Dr. Bob Steadward CC, AOE, PhD, LLD, the founding President of the International Paralympic Committee (IPC), has received the Companion of the Order of Canada, the highest level of the Order of Canada, in recognition of his lifelong dedication to propelling the Paralympic Movement forward on a global scale.
Dr. Steadward CC, who was IPC President from 1989 when the organisation was founded through to 2001, said he felt immense pride and profound humility at receiving Canada’s highest possible honour.
“To be deemed worthy of this distinguished recognition, is to also pay homage to the other volunteer architects of the Paralympic Movement and to the thousands of Paralympians worldwide, along with my wife, Laura, my daughters Tommi Lynn and Bobbi Jo, our extended family, and friends,” said Steadward. “These diehard advocates have selflessly demonstrated their encouragement, love, and support during my 50 years of endeavour that has culminated in the advancement and overwhelming success of what has become one of the largest sporting movements in the world today.
“But today was preceded by uncountable yesterdays, going back to 1989 when, as Founding President of the newly-created International Paralympic Committee, an Executive Council was formed from many visionaries around the globe who would join in the struggle for equal opportunities for athletes with a disability to compete on the world stage along with their Olympian counterparts.
“As a Professor at the University of Alberta and Director of The Steadward Centre for People with a Disability, I became faithful to the goal of achieving universal awareness and improvement of life for people of disability. Over time, this goal expanded to the international world of sport and the aspirations of Paralympians everywhere whose dreams were obscured by the cloud of unequal recognition. So, we got to work on our aims and ambitions, and I like to think we were the instruments of change; we revolutionised the status quo; and we crushed the barriers. Amid adamantine efforts for the future, we can confidently claim that we changed the world of sport forever.

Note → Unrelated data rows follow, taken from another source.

/-! Aborting. -/

/-- Bank states and engines of an aborted task: its banks are VOID, its drains, programs and landing data go (R93,
R132, R166, R183). -/
def Core.stopOwner (c : Core) (o : Nat × Nat) : Core :=
  { c with
    banks := mmap Bank.init c.banks fun _ b =>
      if b.owner = o ∧ (b.st = .busy ∨ b.use ≠ .none) then { b with st := .void, use := .none, data := [] } else b
    landings := mmap Landing.init c.landings fun _ l => if l.owner = o then Landing.init else l
    edges := match c.arr with
      | some a => if a.owner = o then mmap EdgeFile.init c.edges fun _ e => { e with shadow := .init } else c.edges
      | none => c.edges
    vec := if c.vec.owner = o ∧ c.vec.running then VecCtx.init else c.vec
    drainVec := if c.drainVec.owner = o ∧ c.drainVec.running then VecCtx.init else c.drainVec
    arr := match c.arr with
      | some a => if a.owner = o then none else some a
      | none => none
    softmax := match c.arr with
      | some a => if a.owner = o then Softmax.init else c.softmax
      | none => c.softmax
    halo := match c.halo with
      | some h => if h.owner = o then none else some h
      | none => none }

/-- A MOVE of an aborted task ends: before the switch its tensor is VALID at the source again, after it VOID at the
peer (R285, R288). -/
def State.endMove (s : State) (k serial : Nat) : State :=
  match s.moves.find? fun m => decide (m.tenant * 16 + m.queue = k) && decide (m.task = serial) && !m.detached with
  | none => s
  | some m =>
    let s1 := { s with moves := s.moves.filter fun x => !(decide (x.tenant * 16 + x.queue = k) && decide (x.task = serial)) }
    s1.genUpdate m.tenant m.handle m.gen fun x =>
      if (x.home m.tenant m.handle).st = stMoving then
        x.setSt m.tenant m.handle (if m.switched then stVoid else stValid)
      else x

/-- The peer node that a task's descriptor names; 0xFFFF for none. -/
def dPeer (d : List W32) : Nat :=
  match dType d with
  | 5 => if df d 5 1 0 = 3 then df d 8 15 0 else 0xFFFF
  | 6 => if df d 6 2 0 = 0 then df d 7 15 0 else 0xFFFF
  | 7 => if df d 6 2 0 = 0 then df d 7 15 0 else 0xFFFF
  | 8 => if df d 8 2 0 = 0 ∧ df d 4 1 0 ≠ 3 then df d 9 15 0 else 0xFFFF
  | _ => 0xFFFF

/-- Links of HALO that a CONV names (Table 4-4). -/
def haloLinks (d : List W32) : List Nat := (List.range 4).filter fun l => decide (df d 11 3 0 / 2 ^ l % 2 = 1)

/-- The partner over link l has aborted: an exchange whose data over it have not landed is lost. -/
def Halo.lose (l : Nat) (p : Halo) : Halo :=
  { p with gone := p.gone || ((haloLinks p.desc).contains l && !p.landed.contains l) }

/-- The exchange of a task that aborts fails at every partner whose inbound data from it have not landed (R219). -/
def State.haloGone (s : State) (n : Nat) (o : Nat × Nat) : State :=
  match (s.core n).halo with
  | none => s
  | some h =>
    if h.owner ≠ o then s
    else (haloLinks h.desc).foldl (fun x l =>
      match meshPartner n l with
      | none => x
      | some m => x.modCore m fun c => { c with halo := c.halo.map (Halo.lose (meshBack l)) }) s

/-- Insert an ended task in the order of issue. -/
def insertEnded (e : Ended) : List Ended → List Ended
  | [] => [e]
  | x :: l => if e.task.serial < x.task.serial then e :: x :: l else x :: insertEnded e l

/-- The record of an ended task is written, and what follows it: the completion interrupt, and for an abort QUE_STATUS, the
fault interrupt and HALTED (R116, R132 steps 5 and 6, R133). -/
def State.recordNow (s : State) (k : Nat) (e : Ended) : State :=
  let q := s.queue k
  let ten := k / 16
  let s1 := s.putRecord k e.code e.ns e.task
  let irq (x : State) : State := if dIrq e.task.desc then x.raiseTenant ten (k % 16) else x
  if e.code = 0 then irq s1
  else
    let s2 := s1.setReg .queStatus k (setFld (setFld (s1.reg .queStatus k) 31 24 e.code) 15 0 e.task.index)
    let s3 := irq (s2.raiseTenant ten 32)
    if q.haltOnAbort then
      (if q.cls = 0 then s3.haltReport k e.code q.lcore e.task.index (dPeer e.task.desc) else s3).enter k 3
    else s3

/-- Records are written in the order of issue, so that an abort's comes before that of any task that issued after it: an
ended task's record waits while an earlier task of the queue is in flight (R128; log 123). -/
def State.flushRecords (s : State) (k : Nat) : State :=
  let q := s.queue k
  let due := q.unrecorded.takeWhile fun e => q.tasks.all fun t => decide (e.task.serial < t.serial)
  due.foldl (fun x e => x.recordNow k e) (s.modQueue k fun y => { y with unrecorded := y.unrecorded.drop due.length })

/-- A task ends: it is in flight no longer, and its record is written in its turn. -/
def State.endTask (s : State) (k code : Nat) (t : Task) : State :=
  (((s.countTask (s.queue k).lcore t).dropTask k t.serial).modQueue k fun q =>
    { q with unrecorded := insertEnded ⟨t, code, s.clock.ptp⟩ q.unrecorded }).flushRecords k

/-- A class-1 or class-2 task that ends past its rest window counts the cycles by which it overran; a window that its WAIT
holds open has not ended (R131). -/
def State.restOver (s : State) (k : Nat) (t : Task) : State :=
  let n := (s.queue k).lcore
  match t.windowEnd with
  | none => s
  | some e =>
    if s.clock.since ≤ e || (match (s.core n).rest with | some r => r.waiting | none => false) then s
    else s.countWrap .coreRestovr n ((s.clock.since - e) * 7 / 5)
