/-- A MATMUL's sweep begins: the edge files take the first tiles, and the job is in hand. A brick that fails its checks
after `rows` rows ends the sweep there (R241). -/
def State.beginMatmul (s : State) (k n : Nat) (t : Task) (rows : Option Nat) : State :=
  let d := t.desc
  let tile := mTile d
  let mask := mMask d
  let rda := s.yard n (s.taskCold k t.serial (df d 4 23 0))
  let rdw := s.yard n (s.taskCold k t.serial (df d 5 23 0))
  let bytes := tileBytes (mB8 d) (mKt d)
  let first (x : Nat) : Nat → Byte := s.firstHalf k t.index n (fileOf tile mask x) bytes (matmulHalf rda d x 0)
  let nt := mK d / mKt d
  let files := filesOf tile mask
  let job := { ArrJob.start (k, t.serial) d with
    left0 := if files.contains 0 then nt - 1 else 0, left1 := if files.contains 1 then nt - 1 else 0 }
  let halves := (fileActs tile mask).foldl (fun c p =>
    c.swapIn p.1 (halfOf bytes (first p.2)) (matmulNext rda d p.2 (nt - 1))) (s.core n)
  let s1 := s.setCore n { halves with arr := some job }
  let dst := s1.home (k / 16) (dDst d)
  let o := s.matmulOperands k t.index n d rda rdw first
  s1.sweep k t.serial (mBank d) (usesOf tile mask) (mClear d) 0
    { o with steps := match rows with | some r => Nat.min r o.steps | none => o.steps }
    (fun a r c => dst.elemIndex (df d 10 15 0 * 256 + (placeOf tile mask a).1 + r)
      (df d 10 31 16 * 256 + (placeOf tile mask a).2 + c)) (dDst d)

/-- A MATMUL in flight begins: translations, codebooks, bricks, banks, the sweep (R168, R230, R241). A brick that fails
aborts the task once the rows before it have run. -/
def State.runMatmul (s : State) (k : Nat) (t : Task) : State :=
  let n := (s.queue k).lcore
  let d := t.desc
  let code := s.matmulCode k n d
  if code ≠ 0 then s.abortTask k t.serial code
  else
    let s1 := (s.startRead k t.serial (df d 4 23 0)).startRead k t.serial (df d 5 23 0)
    let tile := mTile d
    let mask := mMask d
    let covers := s.drainCovers k d (mDrainOff d) (4 * drainRows tile mask * drainWidth tile mask)
    let s2 := match mDrain d with
      | 1 => s1.beginWrite (k / 16) (dDst d) (s.queue k).cls covers
      | 2 => (s1.beginWrite (k / 16) (dDst d) (s.queue k).cls false).setMode k t.serial (dDst d) 2
      | _ => s1.setMode k t.serial (dDst d) 3
    let rdw := s2.yard n (s2.taskCold k t.serial (df d 5 23 0))
    match (s2.core n).failedCode k t.index with
    | some c => s2.abortTask k t.serial c
    | none =>
      let r := if mBricks d then s2.matmulBooks k t.index n d rdw else (s2, none)
      match r.2 with
      | some f => (r.1.recordFail n t.index f).abortTask k t.serial f.code
      | none =>
        let bad := if mBricks d then r.1.brickScan k t.index n d rdw else none
        match bad with
        | some (0, f) => (r.1.recordFail n t.index f).abortTask k t.serial f.code
        | _ =>
          if (r.1.core n).voidBank (usesOf tile mask) (mBank d) (mClear d) then r.1.abortTask k t.serial 0x22
          else
            let s3 := if mBricks d then r.1.switchBooks k t.index n d rdw else r.1
            let s4 := s3.beginMatmul k n t (bad.map fun b => 32 * b.1)
            match bad, s4.task? k t.serial with
            | some (_, f), some _ => (s4.recordFail n t.index f).abortTask k t.serial f.code
            | _, _ => s4

/-- The arrays and the tensors are free for a MATMUL. -/
def State.matmulReady (s : State) (k : Nat) (d : List W32) : Bool :=
  let c := s.core (s.queue k).lcore
  let uses := usesOf (mTile d) (mMask d)
  c.arraysFree && c.banksReady uses (mBank d) && c.filesReady (filesOf (mTile d) (mMask d)) (tileBytes (mB8 d) (mKt d)) &&
    !s.filling (k / 16) (df d 4 23 0) && !s.filling (k / 16) (df d 5 23 0) &&
    (!mBricks d || uses.all fun u => !c.bookLoading u.array)

/-- MATMUL (R168): the next task of queue (t, q) issues when it is one and may. -/
def execMatmul (t : Fin 8) (q : Fin 16) (waited : Nat) (s : State) : Host.Outcome State Fault Refusal :=
  whenUp s fun x => x.issueTask (16 * t.val + q.val) waited (fun d => decide (dType d = 1))
    (fun y d => y.matmulReady (16 * t.val + q.val) d) (fun y r => y.runMatmul (16 * t.val + q.val) r)

/-- A codebook load ends (R241): a failing check empties the bank and is recorded, and the task that chose the load aborts
with it while it is still the queue's next task. -/
def State.codebookDone (s : State) (n port : Nat) : State :=
  match (List.range 2).find? fun b => ((s.core n).cbBank port b).loading with
  | none => s
  | some b =>
    let x := (s.core n).cbBank port b
    let r := s.endBook n port b
    if r.2 = 0 then r.1
    else
      let k := x.chosen.1
      let f : PortFail := ⟨port, x.stream, r.2, 0, x.cbid, 0x30⟩
      if decide ((s.queue k).next = x.chosen.2) && decide (s.qst k = 2) then r.1.failChosen k x.chosen.2 n f
      else r.1.recordFail n x.chosen.2 f

/-- CODEBOOK_LOAD_DONE (R241). -/
def execCodebookLoadDone (n : Fin 16) (port : Fin 4) (s : State) : Host.Outcome State Fault Refusal :=
  whenUp s fun x => x.codebookDone n port

/-- The expander of a port reads brick i of the running MATMUL into its other buffer and checks it before its first row
(R240, R241). The rows of a sweep are those that its first step found (log 55); a brick rewritten since is met here. -/
def State.readAhead (s : State) (n port i : Nat) : State :=
  match (s.core n).arr with
  | none => s
  | some j =>
    let d := j.desc
    let k := j.owner.1
    if !(decide (dType d = 1) && mBricks d && decide (i < mK d / 32)) then s
    else match (usesOf (mTile d) (mMask d)).find? fun u => decide (u.array = port), s.task? k j.owner.2 with
      | some u, some t =>
        let rd := s.yard n (s.taskCold k t.serial (df d 5 23 0))
        let p := s.brickPlan k d
        match s.brickFail k t.index n d rd u i with
        | none => s.modCore n fun c => c.setBrickBuf port i
            (readBrick rd k t.index i (brickAddr p.1 p.2.1 p.2.2 u.stream i) p.2.2)
        | some f => (s.recordFail n t.index f).abortTask k t.serial f.code
      | _, _ => s

/-- BRICK_READ_AHEAD (R240): brick number `offset` of the port's stream. -/
def execBrickReadAhead (n : Fin 16) (port : Fin 4) (offset : Nat) (s : State) : Host.Outcome State Fault Refusal :=
  whenUp s fun x => x.readAhead n port offset

/-! The landing of sweeps. -/

/-- Every effect of an array task has landed: no bank, landing buffer or drain program of its own is at work and all
its steps have issued (R116). -/
def State.arrayLanded (s : State) (k serial : Nat) : Bool :=
  let c := s.core (s.queue k).lcore
  let o := (k, serial)
  c.banks.all (fun p => !(decide (p.2.owner = o) && !decide (p.2.use = .none))) &&
  c.landings.all (fun p => !(decide (p.2.owner = o) && p.2.full)) &&
  !(c.drainVec.running && decide (c.drainVec.owner = o)) &&
  (match c.arr with | some j => !decide (j.owner = o) || j.idle | none => true) &&
  (match c.halo with | some h => !decide (h.owner = o) | none => true)

/-- Mark an array task landed when it is. -/
def State.checkLanded (s : State) (k serial : Nat) : State :=
  if s.arrayLanded k serial then s.landTask k serial else s

/-- The task drains its sweeps: always but for a MATMUL with DRAIN 00. -/
def drains (d : List W32) : Bool := !(decide (dType d = 1) && decide (mDrain d = 0))

/-- Another tile of the sweep that the bank holds has still to enter (R80): its last update cannot land. -/
def ArrJob.sweeping (j : ArrJob) (x : Bank) : Bool :=
  decide (j.owner = x.owner) &&
  (if dType j.desc = 3 then decide (j.chunk = x.tag) && !(decide (j.left0 = 0) && decide (j.left1 = 0))
   else !(decide (j.left0 = 0) && decide (j.left1 = 0)) ||
     (decide (dType j.desc = 2) && decide (df j.desc 12 3 0 = 0) && decide (j.phase = 1) && !j.pending.isEmpty))

/-- The last update of a sweep lands (R88): HELD without a drain, else the drain may start. -/
def State.sweepEnd (s : State) (n a b : Nat) : State :=
  let c := s.core n
  let x := c.bank a b
  match s.task? x.owner.1 x.owner.2 with
  | none => s
  | some t =>
    if !decide (x.use = .sweep) || (match c.arr with | some j => j.sweeping x | none => false) then s
    else if drains t.desc then s.setCore n (c.setBank a b { x with use := .landed })
    else (s.setCore n (c.setBank a b { x with st := .held, use := .none })).checkLanded x.owner.1 x.owner.2

/-- SWEEP_END (R88). -/
def execSweepEnd (n : Fin 16) (array bank : Fin 4) (s : State) : Host.Outcome State Fault Refusal :=
  whenUp s fun x => x.sweepEnd n array bank

end Sys2Proof.Machine
end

“But these roads are long and while accepting without hesitation, the prodigious honour of this commendation from our esteemed Governor General, our journey continues, and it gives me indescribable honour to be behind the wheel.”
Current IPC President Andrew Parsons said: “On behalf of the whole Paralympic Movement and Paralympians across the world, I would like to congratulate Bob on this tremendous and thoroughly deserved honour.
“The Paralympic Movement is where it is today because of visionaries and pioneers, with Bob fitting into both categories. To establish the IPC in 1989 and lay the foundations for it to become the organisation it is today took a monumental effort and we will forever be grateful to Bob’s sterling work.”
Dr. Steadward has more than 50 years of experience working with athletes with disabilities starting in 1967 when he began coaching several wheelchair sports in his native Edmonton, Canada. He helped to organise the Canada’s first wheelchair sport national championships in 1968 before taking on various roles including national wheelchair basketball coach and Chef de Mission of the Canadian team at the Paralympic Games.
He served as President of the Canadian Paralympic Committee from 1984 to 1990 and later became a member of the Canadian Olympic Committee and International Olympic Committee. Following its founding in Dusseldorf, Germany on 22 September 1989, Dr. Steadward was elected as the IPC’s first President serving three four-year long terms. During this tenure at the Sydney 2000 Paralympic Games he signed the IPC’s first Memorandum of Understanding with the IOC with his counterpart Juan Antonio Samaranch.
His career has been recognised with the Order of Canada, the Queen Elizabeth II Golden and Diamond Jubilee Medals, and the Alberta Order of Excellence. He has also been inducted into the Alberta Sports Hall of Fame, the Canadian Disability Hall of Fame, and Canada's Sports Hall of Fame.